Thanks for working on this. It LGTM modulo two small nits. Feel free to
add my Reviewed-by if you'd like regardless:

Reviewed-by: David Vernet <void@manifault.com>

> ---
>  kernel/sched/fair.c  | 13 ++++++++++++-
>  kernel/sched/sched.h |  1 +
>  2 files changed, 13 insertions(+), 1 deletion(-)
> 
> diff --git a/kernel/sched/fair.c b/kernel/sched/fair.c
> index c28206499a3d..a5462d1fcc48 100644
> --- a/kernel/sched/fair.c
> +++ b/kernel/sched/fair.c
> @@ -3664,7 +3664,8 @@ static inline bool cfs_rq_is_decayed(struct cfs_rq *cfs_rq)
>   */
>  static inline void update_tg_load_avg(struct cfs_rq *cfs_rq)
>  {
> -	long delta = cfs_rq->avg.load_avg - cfs_rq->tg_load_avg_contrib;
> +	long delta;
> +	u64 now;
>  
>  	/*
>  	 * No need to update load_avg for root_task_group as it is not used.
> @@ -3672,9 +3673,19 @@ static inline void update_tg_load_avg(struct cfs_rq *cfs_rq)
>  	if (cfs_rq->tg == &root_task_group)
>  		return;
>  
> +	/*
> +	 * For migration heavy workload, access to tg->load_avg can be

s/workload/workloads

> +	 * unbound. Limit the update rate to at most once per ms.

Can we describe either here or in the commit summary how we arrived at
1ms?

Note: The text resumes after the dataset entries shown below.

/-! ### The step -/

/-- Settles O4, by the two equations of `step`. -/
theorem stepRunsTheDecodedCommand : Obligations.StepRunsTheDecodedCommand :=
  fun _ => ⟨fun _ _ h => step_command h, step_idle⟩

theorem decodeTableWord_eq_some_iff (nbits w : Nat) (i : Instr) :
    decodeTableWord nbits w = some i ↔ w < 32 ∧ decode (BitVec.ofNat 5 w) = i := by
  unfold decodeTableWord decodeNat
  by_cases h : w < 32 <;> simp [h, Except.toOption]

theorem withFetchWord_pending (s : State) (nbits w : Nat) :
    (s.withFetchWord nbits w).pending = { s.req with cmd := BitVec.ofNat 5 w } :: s.pending := rfl

/-- Settles O5: the placed request is the next one, and its word decodes to the instruction of the table. -/
theorem placedWordRunsNext : Obligations.PlacedWordRunsNext := by
  intro s w i h
  obtain ⟨-, hi⟩ := (decodeTableWord_eq_some_iff 8 w i).1 h
  rw [step_command (withFetchWord_pending s 8 w), hi]
  rfl

/-! ### Integer results -/

/-- The widths of the three tables of integer results are those of the instructions' types. -/
theorem bits_of_mem_integerTables :
    ∀ p ∈ packTable ++ decodeTable.map (fun d => (d.1, 8 * d.2)) ++ shlTable, p.1.fields.type.bits = p.2 := by
  decide

/-- Settles O36: `value_out` is driven with a zero-extended pattern of the type alone. -/
theorem integerResultsFitTheirWidth : Obligations.IntegerResultsFitTheirWidth := by
  intro p hp s t r v h hr hv
  rw [← bits_of_mem_integerTables p hp]
  rcases exec_next_cases h with ⟨-, q, hq⟩ | ⟨-, b, hb, -⟩ | ⟨c, hc⟩
  · cases hr.symm.trans hq
    cases hv
    exact zext64_toNat_lt q
  · cases hr.symm.trans hb
    cases hv
  · cases hr.symm.trans hc
    cases hv

/-! ### The length port -/

/-- A non-negative number that a signed port carries fits an unsigned port of the same width. -/
theorem fitsUnsigned_of_fitsSigned {w n : Nat} (h : fitsSigned w n = true) : fitsUnsigned w n = true := by
  simp only [fitsSigned, Bool.and_eq_true, decide_eq_true_eq] at h
  have hlt : n < 2 ^ (w - 1) := by exact_mod_cast h.2
  have hle : 2 ^ (w - 1) ≤ 2 ^ w := Nat.pow_le_pow_right (by decide) (Nat.sub_le w 1)
  exact decide_eq_true (hlt.trans_le hle)

theorem wellFormed_totalBytes {p : Params} {r : Request} (h : r.wellFormed p = true) :
    fitsSigned p.lw r.totalBytes = true := by
  simp only [Request.wellFormed, Bool.and_eq_true] at h
  tauto

/-- Settles O46: `out_len` is driven by ENCODE alone, with `total_bytes`, which its signed port carries and MAXLEN admits. -/
theorem outputLengthFitsItsPort : Obligations.OutputLengthFitsItsPort := by
  intro i s t r n hwf h hr hn
  rcases exec_next_cases h with ⟨-, q, hq⟩ | ⟨-, b, hb, hL, ha⟩ | ⟨c, hc⟩
  · cases hr.symm.trans hq
    cases hn
  · cases hr.symm.trans hb
    cases hn
    have hport : fitsSigned s.params.lw b.length = true := hL ▸ wellFormed_totalBytes hwf
    exact ⟨fitsUnsigned_of_fitsSigned hport, (within_iff_admits s b.length).2 ha⟩
  · cases hr.symm.trans hc
    cases hn

/-! ### Numeric values -/

theorem numericValue_of_unsigned {T : IntType} (h : T.signed = false) (p : BitVec T.bits) :
    T.numericValue p = p.toNat := by
  simp [IntType.numericValue, h]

I'm fine with hard-coded heuristics like this (just like the
proposed 6-core shard size in the shared_runq patchset), but it would
also be ideal to give a bit more color on how we arrived here, because
we'll forget immediately otherwise.

> +	 */
> +	now = sched_clock_cpu(cpu_of(rq_of(cfs_rq)));
> +	if (now - cfs_rq->last_update_tg_load_avg < NSEC_PER_MSEC)
> +		return;
> +
> +	delta = cfs_rq->avg.load_avg - cfs_rq->tg_load_avg_contrib;
>  	if (abs(delta) > cfs_rq->tg_load_avg_contrib / 64) {
>  		atomic_long_add(delta, &cfs_rq->tg->load_avg);
>  		cfs_rq->tg_load_avg_contrib = cfs_rq->avg.load_avg;
> +		cfs_rq->last_update_tg_load_avg = now;
>  	}
>  }
>  
> diff --git a/kernel/sched/sched.h b/kernel/sched/sched.h
> index 6a8b7b9ed089..52ee7027def9 100644
> --- a/kernel/sched/sched.h
> +++ b/kernel/sched/sched.h
> @@ -593,6 +593,7 @@ struct cfs_rq {
>  	} removed;
>  
>  #ifdef CONFIG_FAIR_GROUP_SCHED
> +	u64			last_update_tg_load_avg;
>  	unsigned long		tg_load_avg_contrib;
>  	long			propagate;
>  	long			prop_runnable_sum;
> -- 
> 2.41.0
>